BARRE — The Washington County Sheriff’s Department has had to turn down some transports for those in custody and has handed over screening at the courthouse in Barre due to staffing issues.

A state official said security coverage at the courthouse has been an issue in multiple counties in the state to the point where some courts might have to cut the hours they are open.

Sheriff Samuel Hill said he’s had some deputies either retire or move on to other work and he hasn’t been able to replace them. Hill said he has five part-time positions open.

Sheriff’s departments typically have contracts for traffic control at construction sites and they are mandated to transport those in custody to and from court, and to serve legal paperwork, in addition to contracts for security screening at courthouses. But the shortage of deputies, who are usually the ones who fulfill the contracts, has forced Hill to cut screening services and trim his department’s availability for other duties.

He said people looking to fill those positions need proper training through the Criminal Justice Training Council.

“Training to get certified is just so unwieldy time-wise most people just don’t have the time to do it,” he said. “They have a job or a family or something.”

Hill said the Vermont Police Academy recently canceled a training for part-time officers because there weren’t enough candidates who were going to attend. He said the training needed now to become certified as a part-time officer is much longer than the week it took when he started in 1984. Officers today are much better trained now than they were in the 1980s, he added.

Because of the lack of staff Hill said he and other higher ups in his department have had to be on the road more transporting those in custody to and from court. That added road time means he passes off much of the administrative work needed to run the department.

“We do it in between. We answer emails or fill out our grant paperwork or do our budget work, whatever we do in between whatever else we’re doing,” he said.

But he’s still had to tell the court he can’t do transports on certain days because he lacks the deputies.That shortage also forced him to completely give up security screening at the Washington County courthouse. There are usually two deputies at the entrance to the courthouse: one working the scanner and the other with the handheld metal detector. For the past year-plus Michael Stevens, the former Barre Town police chief and now a deputy with Lamoille County, has been doing screening at the courthouse along with a Washington County deputy.

Patricia Gabel, the state court administrator, said there have been challenges statewide with having sheriff’s departments covering the courts. Gabel said the Legislature gives the court system a certain amount of money for sheriff contracts for security and transporting and it’s not enough for some counties.

Years ago she said the Windham County Sheriff’s Department stopped working security for the court system because the department felt it wasn’t getting paid enough to do so. Gabel said the court now contracts with a private security firm for that county. She said the sheriff’s department in Bennington County also wants to be paid more but the money isn’t there so the hours the court is opened there have been reduced.

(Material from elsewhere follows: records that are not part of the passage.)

-- ==== Sys2Proof/Syntax.lean ====
section
/-! DEFINITION. The instructions: one constructor per row of spec/opcode_table.json (30_encoding R81, R90). -/

namespace Sys2Proof

/-- The 34 instructions of 30_encoding R81, in the table's order, with their decoded fields (30_encoding R71).
CLS and RET keep the ignored nibble `x`, 5xyN and 9xyN the ignored nibble `n` (30_encoding R84): no meaning reads
them, but DECODE_STRICT judges them, and with them a word and its instruction determine each other (log 6). -/
inductive Instr where
  /-- 00E0 CLS. -/
  | cls (x : Nibble)
  /-- 00EE RET. -/
  | ret (x : Nibble)
  /-- 1nnn JP addr. -/
  | jp (nnn : Addr)
  /-- 2nnn CALL addr. -/
  | call (nnn : Addr)
  /-- 3xkk SE Vx, byte. -/
  | seByte (x : Nibble) (kk : Byte)
  /-- 4xkk SNE Vx, byte. -/
  | sneByte (x : Nibble) (kk : Byte)
  /-- 5xy0 SE Vx, Vy. -/
  | seReg (x y n : Nibble)
  /-- 6xkk LD Vx, byte. -/
  | ldByte (x : Nibble) (kk : Byte)
  /-- 7xkk ADD Vx, byte. -/
  | addByte (x : Nibble) (kk : Byte)
  /-- 8xy0 LD Vx, Vy. -/
  | ldReg (x y : Nibble)
  /-- 8xy1 OR Vx, Vy. -/
  | orReg (x y : Nibble)
  /-- 8xy2 AND Vx, Vy. -/
  | andReg (x y : Nibble)
  /-- 8xy3 XOR Vx, Vy. -/
  | xorReg (x y : Nibble)
  /-- 8xy4 ADD Vx, Vy. -/
  | addReg (x y : Nibble)
  /-- 8xy5 SUB Vx, Vy. -/
  | sub (x y : Nibble)
  /-- 8xy6 SHR Vx {, Vy}. -/
  | shr (x y : Nibble)
  /-- 8xy7 SUBN Vx, Vy. -/
  | subn (x y : Nibble)
  /-- 8xyE SHL Vx {, Vy}. -/
  | shl (x y : Nibble)
  /-- 9xy0 SNE Vx, Vy. -/
  | sneReg (x y n : Nibble)
  /-- Annn LD I, addr. -/
  | ldI (nnn : Addr)
  /-- Bnnn JP V0, addr. -/
  | jpV0 (nnn : Addr)
  /-- Cxkk RND Vx, byte. -/
  | rnd (x : Nibble) (kk : Byte)
  /-- Dxyn DRW Vx, Vy, nibble. -/
  | drw (x y n : Nibble)
  /-- Ex9E SKP Vx. -/
  | skp (x : Nibble)
  /-- ExA1 SKNP Vx. -/
  | sknp (x : Nibble)
  /-- Fx07 LD Vx, DT. -/
  | ldVxDt (x : Nibble)
  /-- Fx0A LD Vx, K. -/
  | ldVxK (x : Nibble)
  /-- Fx15 LD DT, Vx. -/
  | ldDtVx (x : Nibble)
  /-- Fx18 LD ST, Vx. -/
  | ldStVx (x : Nibble)
  /-- Fx1E ADD I, Vx. -/
  | addIVx (x : Nibble)
  /-- Fx29 LD F, Vx. -/
  | ldFVx (x : Nibble)
  /-- Fx33 LD B, Vx. -/
  | ldBVx (x : Nibble)
  /-- Fx55 LD [I], Vx. -/
  | ldMemVx (x : Nibble)
  /-- Fx65 LD Vx, [I]. -/
  | ldVxMem (x : Nibble)
  deriving DecidableEq, Repr

end Sys2Proof
end

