-- ==== Sys2Proof/Machine/Ops.lean ====
section
/-! DEFINITION. The named operations on registers, memory, stack, keys and display; taking a fault; the pc check
(20_memory, 30_encoding R85 and R88, 60_exceptions R200 to R205). -/

namespace Sys2Proof.Machine

/-! ### General registers (10_state R20 to R22) -/

/-- `V[x]`. -/
def State.reg (s : State) (x : Nibble) : Byte := s.v[x.toNat]'(x.isLt)

/-- `V[x] <- b`. -/
def State.setReg (s : State) (x : Nibble) (b : Byte) : State := { s with v := s.v.set x.toNat b x.isLt }

/-- All registers at once (42_index_memory R145). -/
def State.setRegs (s : State) (v : Vector Byte 16) : State := { s with v := v }

/-- The registers `V[0]` to `V[x]`, in order (42_index_memory R144). -/
def State.regsUpTo (s : State) (x : Nibble) : List Byte := s.v.toList.take (x.toNat + 1)

/-! ### The other registers, one write each (10_state R23, R24, R28 to R32; 20_memory R50) -/

/-- `pc <- w`, without a check: the check is `State.commit`'s. -/
def State.setPc (s : State) (w : Word) : State := { s with pc := w }

/-- `I <- w`. -/
def State.setI (s : State) (w : Word) : State := { s with i := w }

/-- `DT <- b`. -/
def State.setDt (s : State) (b : Byte) : State := { s with dt := b }

/-- `ST <- b`. -/
def State.setSt (s : State) (b : Byte) : State := { s with st := b }

/-- `Disp <- d`. -/
def State.setDisp (s : State) (d : Display) : State := { s with disp := d }

/-- `W <- w`, `WX <- x`. -/
def State.setWait (s : State) (w : Bool) (x : Nibble) : State := { s with waiting := w, waitReg := x }

/-- `Mem <- m`. -/
def State.setMem (s : State) (m : Memory) : State := { s with mem := m }

/-- One more draw made (log 2). -/
def State.countDraw (s : State) : State := { s with draws := s.draws + 1 }

/-! ### Memory (20_memory R50 to R53, R58) -/

/-- What an unlisted address reads as: the reset contents, the font at 0x000 to 0x04F and 0x00 elsewhere
(10_state R39, 70_reset_and_hazards R251; log 8). -/
def Memory.initial (a : Nat) : Byte := conventionalFont[a]?.getD 0

/-- The byte at an address of the address space. -/
def Memory.get : Memory → Nat → Byte
  | [], a => Memory.initial a
  | (b, u) :: rest, a => if a = b then u else Memory.get rest a

/-- The list without the entry of one address. -/
def Memory.unlist (m : Memory) (a : Nat) : Memory := m.filter (fun c => c.1 != a)

/-- An entry put at its place in the rising order. -/
def Memory.insert (a : Nat) (b : Byte) : Memory → Memory
  | [] => [(a, b)]
  | c :: rest => if a < c.1 then (a, b) :: c :: rest else c :: Memory.insert a b rest

/-- Store one byte, keeping the canonical form: a byte equal to the reset contents is not listed. An address above
0xFFF is no address of the space: nothing is stored (every instruction's range check comes first, 20_memory R53). -/
def Memory.set (m : Memory) (a : Nat) (b : Byte) : Memory :=
  if a < Config.memSize then
    if b = Memory.initial a then m.unlist a else Memory.insert a b (m.unlist a)
  else m

/-- Store bytes at consecutive addresses, lowest first. -/
def Memory.setBytes (m : Memory) (a : Nat) : List Byte → Memory
  | [] => m
  | b :: bs => Memory.setBytes (m.set a b) (a + 1) bs

/-- The `n` bytes from an address upward. -/
def Memory.getBytes (m : Memory) (a : Nat) : Nat → List Byte
  | 0 => []
  | n + 1 => m.get a :: m.getBytes (a + 1) n

/-- The canonical form: addresses strictly rising, inside the address space, no entry equal to what its address reads
as unlisted. -/
abbrev Memory.wf (m : Memory) : Prop :=
  List.Pairwise (fun c d => c.1 < d.1) m ∧ ∀ c ∈ m, c.1 < Config.memSize ∧ c.2 ≠ Memory.initial c.1

/-- `MemRead(a, 1)`: `none` where the spec raises `MemoryOutOfBounds` (20_memory R52). -/
def State.memRead (s : State) (a : Nat) : Option Byte := if 0xFFF < a then none else some (s.mem.get a)

/-- The fault of an access to the `len` bytes from `I` upward: the address is the lowest one above 0xFFF, and the sum
is not wrapped (20_memory R53, 42_index_memory R146). An empty range makes no access. -/
def State.accessFault (s : State) (len : Nat) : Option FaultCause :=
  if 0 < len ∧ 0xFFF < s.i.toNat + (len - 1) then some (.memoryOutOfBounds (max s.i.toNat 0x1000)) else none

/-! ### Fetch (30_encoding R85) -/

/-- The word at `pc`, big-endian; `none` where one of the two reads raises `MemoryOutOfBounds`. -/
def State.fetch (s : State) : Option Word :=
  match s.memRead s.pc.toNat, s.memRead (s.pc.toNat + 1) with
  | some hi, some lo => some (wordOfBytes hi lo)
  | _, _ => none

/-- The fault of a fetch: the first of `pc`, `pc + 1` above 0xFFF (20_memory R55). -/
def State.fetchFault (s : State) : FaultCause := .memoryOutOfBounds (max s.pc.toNat 0x1000)

/-! ### Taking a fault (60_exceptions R200 to R204) -/

/-- The numeric code of a fault (60_exceptions R200). -/
def FaultCause.code : FaultCause → Nat
  | .illegalInstruction => 1
  | .stackOverflow _ => 2
  | .stackUnderflow _ => 3
  | .memoryOutOfBounds _ => 4
  | .displayOutOfBounds _ _ => 5
  | .pcOutOfRange _ => 6
  | .keyIndexOutOfRange _ => 7

/-- The kind of a fault (60_exceptions R200). -/
def FaultCause.kind : FaultCause → FaultKind
  | .illegalInstruction => .illegalInstruction
  | .stackOverflow _ => .stackOverflow
  | .stackUnderflow _ => .stackUnderflow
  | .memoryOutOfBounds _ => .memoryOutOfBounds
  | .displayOutOfBounds _ _ => .displayOutOfBounds
  | .pcOutOfRange _ => .pcOutOfRange
  | .keyIndexOutOfRange _ => .keyIndexOutOfRange

/-- The numbers of the info column of 60_exceptions R200, in its order. -/
def FaultCause.info : FaultCause → List Nat
  | .illegalInstruction => []
  | .stackOverflow sp => [sp]
  | .stackUnderflow sp => [sp]
  | .memoryOutOfBounds addr => [addr]
  | .displayOutOfBounds px py => [px, py]
  | .pcOutOfRange target => [target]
  | .keyIndexOutOfRange value => [value.toNat]

/-- The code of a record (60_exceptions R201). -/
def FaultRecord.code (r : FaultRecord) : Nat := r.cause.code

/-- The kind of a record (60_exceptions R201). -/
def FaultRecord.kind (r : FaultRecord) : FaultKind := r.cause.kind

/-- The record of a fault at the instruction `pc` addresses. The opcode is the word at `pc`, read again: nothing has
been written since the fetch, and it is `none` exactly when the fetch faults (60_exceptions R201; log 4). -/
def State.record (s : State) (c : FaultCause) : FaultRecord := ⟨c, s.pc, s.fetch⟩

/-- The state after a fault: only the fault latch changes (60_exceptions R202, R203). -/
def State.faulted (s : State) (c : FaultCause) : State := { s with faultLatch := some (s.record c) }

/-- Taking a fault: one operation for every fault of the engine. `s` is the state before the instruction, so every
pending write is dropped. No handler, no vector and no return exist (60_exceptions R202, R204): only `load` clears the
latch, so no operation stands beside this one. -/
def State.raise (s : State) (c : FaultCause) : Outcome := .next (s.faulted c)

/-! ### The pc check (30_encoding R88) -/

/-- A value `pc` may take: at most 0xFFF, and even while PC_ALIGN_CHECK = true. -/
def pcLegal (p : Config.Params) (t : Nat) : Bool := decide (t ≤ 0xFFF) && (!p.pcAlignCheck || t % 2 == 0)

/-- The last act of a handler: `pc <- t` with its check, and the handler's writes (`after`) only if it passes
(00_scope R14, 30_encoding R88). `s` is the state before the instruction. -/
def State.commit (s : State) (t : Nat) (after : State) : Outcome :=
  if pcLegal s.params t then .next (after.setPc (BitVec.ofNat 16 t)) else s.raise (.pcOutOfRange t)

/-- `pc <- pc + 2` after the handler's writes. -/
def State.fallThrough (s : State) (after : State) : Outcome := s.commit (s.pc.toNat + 2) after

/-- A conditional skip: `pc + 4` when the condition holds, else `pc + 2`, and no other write (40_control_flow R104). -/
def State.skipIf (s : State) (cond : Bool) : Outcome := s.commit (s.pc.toNat + if cond then 4 else 2) s

/-! ### The call stack (10_state R26, R27) -/

/-- A push: the entry at `sp`, then `sp + 1`. -/
def State.push (s : State) (w : Word) : State := { s with stack := s.stack.set s.sp w, sp := s.sp + 1 }

/-- The entry a pop reads. -/
def State.top (s : State) : Word := s.stack[s.sp - 1]?.getD 0

/-- A pop: `sp − 1`; the entry is not cleared. -/
def State.pop (s : State) : State := { s with sp := s.sp - 1 }

/-! ### Keys (10_state R30) -/

/-- `Key[k]`: the level of key k; false for a number that is no key. -/
def State.key (s : State) (k : Nat) : Bool := s.keys[k]?.getD false

/-- The lowest-numbered pressed key, if any (43_timers_keys R165). -/
def State.lowestKey (s : State) : Option Nat := (List.range 16).find? (fun k => s.key k)

/-- Some key is pressed. -/
def State.anyKey (s : State) : Bool := s.lowestKey.isSome

/-! ### Display (10_state R31) -/

/-- A position off the 64 × 32 display (44_display R183). -/
def offScreen (p : Nat × Nat) : Bool := decide (Config.displayWidth ≤ p.1) || decide (Config.displayHeight ≤ p.2)

/-- `Disp[px][py]`; false off the display. -/
def Display.cell (d : Display) (px py : Nat) : Bool := ((d[py]?).bind (fun row => row[px]?)).getD false

/-- The display with all cells 0. -/
def Display.clear : Display := Vector.replicate 32 (Vector.replicate 64 false)

/-- The display with the cells at the listed positions flipped; positions off the display have no cell. -/
def Display.flip (d : Display) (ps : List (Nat × Nat)) : Display :=
  Vector.ofFn fun py => Vector.ofFn fun px => d[py][px] ^^ ps.contains (px.val, py.val)

end Sys2Proof.Machine
end

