-- ==== Sys2Proof/Machine/DisplayInstr.lean ====
section
/-! DEFINITION. The display instructions (44_display). -/

namespace Sys2Proof.Machine

/-- 00E0 CLS: every cell 0; `VF` kept (44_display R180). -/
def execCls (s : State) : Outcome := s.fallThrough (s.setDisp Display.clear)

/-- Dxyn DRW Vx, Vy, nibble: the checks in the order memory, display, pc; then the set bits are XORed onto the display
and `VF` is the collision (44_display R181 to R183). -/
def execDrw (x y n : Nibble) (s : State) : Outcome :=
  match s.accessFault n.toNat with
  | some c => s.raise c
  | none =>
    match drawFault s.params (s.sprite x y n) with
    | some c => s.raise c
    | none => s.fallThrough
        ((s.setDisp (s.disp.flip (s.sprite x y n))).setReg 15 (flagByte (collision s.disp (s.sprite x y n))))

end Sys2Proof.Machine
end

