-- ==== Sys2Proof/Machine/TimersKeys.lean ====
section
/-! DEFINITION. Timers and keys (43_timers_keys). No instruction here writes a flag. -/

namespace Sys2Proof.Machine

/-- Ex9E SKP Vx: skip if key `V[x]` is pressed (43_timers_keys R163). -/
def execSkp (x : Nibble) (s : State) : Outcome :=
  match keyIndex s.params (s.reg x) with
  | none => s.raise (.keyIndexOutOfRange (s.reg x))
  | some k => s.skipIf (s.key k)

/-- ExA1 SKNP Vx: skip if key `V[x]` is not pressed (43_timers_keys R164). -/
def execSknp (x : Nibble) (s : State) : Outcome :=
  match keyIndex s.params (s.reg x) with
  | none => s.raise (.keyIndexOutOfRange (s.reg x))
  | some k => s.skipIf (!s.key k)

/-- Fx07 LD Vx, DT (43_timers_keys R160). -/
def execLdVxDt (x : Nibble) (s : State) : Outcome := s.fallThrough (s.setReg x s.dt)

/-- Fx0A LD Vx, K: latch the lowest pressed key; with none pressed, only `W` and `WX` are written and `pc` stays, with
no check (43_timers_keys R165; 90_conflicts C1). -/
def execLdVxK (x : Nibble) (s : State) : Outcome :=
  match s.lowestKey with
  | some k => s.fallThrough ((s.setWait false s.waitReg).setReg x (BitVec.ofNat 8 k))
  | none => .next (s.setWait true x)

/-- Fx15 LD DT, Vx (43_timers_keys R161). -/
def execLdDtVx (x : Nibble) (s : State) : Outcome := s.fallThrough (s.setDt (s.reg x))

/-- Fx18 LD ST, Vx: no audio is queued here (43_timers_keys R162). -/
def execLdStVx (x : Nibble) (s : State) : Outcome := s.fallThrough (s.setSt (s.reg x))

end Sys2Proof.Machine
end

She said the sheriff’s department in Orleans County is experiencing the same recruiting issues as Washington County. Lamoille County deputies have had to step in and help in Orleans County as well, but Gabel said sending those deputies to Washington and Orleans Counties is not sustainable because it will eat up the available funds due to having to pay for things like mileage for the Lamoille deputies.

The required training can keep some candidates from even getting into the pool of available deputies.

Hill said there’s a three-phase process to become a part-time officer and the first phase involves a two-week training course at the Vermont Police Academy in Pittsfield. After that the officer is provisionally certified so they can work with another officer while continuing training. The next phase involves more specific training on things such as how to properly use a baton or process a drunk driver and Hill said that process can take over three weeks.

The third phase involves working with a field training officer. Hill said they are required to work with the FTO for a minimum of 60 hours, but he’s found it takes about 150 hours to really have an officer ready to work on their own.

“A lot of my really good candidates, mid to late 20s, have a job and five days vacation or a wife and a kid and just can’t do it,” he said.

Hill said over the last three years he hired two candidates for deputy positions, but they ended up quitting because they couldn’t get time off from their jobs so they had to withdraw from training.

He said he’s also talked to people who have said they don’t want to work in law enforcement.

“That’s kind of a trend also with everything that you see across the country and the world. Law enforcement used to be a first choice for a lot of people and it’s not so much,” he said.

Other police departments around the area have also reported having problems hiring, saying people don’t want to be police officers anymore.

Gabel said she’s gone to the Legislature asking for more money for the contracts with the sheriff’s departments and while the amount has gone up it’s still not what is needed.

If the problem isn’t addressed she said it’s possible court hours will need to be reduced in some counties which means court cases will take longer to go through the system.

Gabel said there needs to be a statewide review of law enforcement at courts. She said the judiciary enters into 14 different contracts for security at the over 20 courthouses in the state, one contract per county. She said that’s not a viable long-term strategy.

Gabel suggested the Legislature, law enforcement and the judiciary get together to problem solve and figure these issues out to make sure courts have the security coverage they need.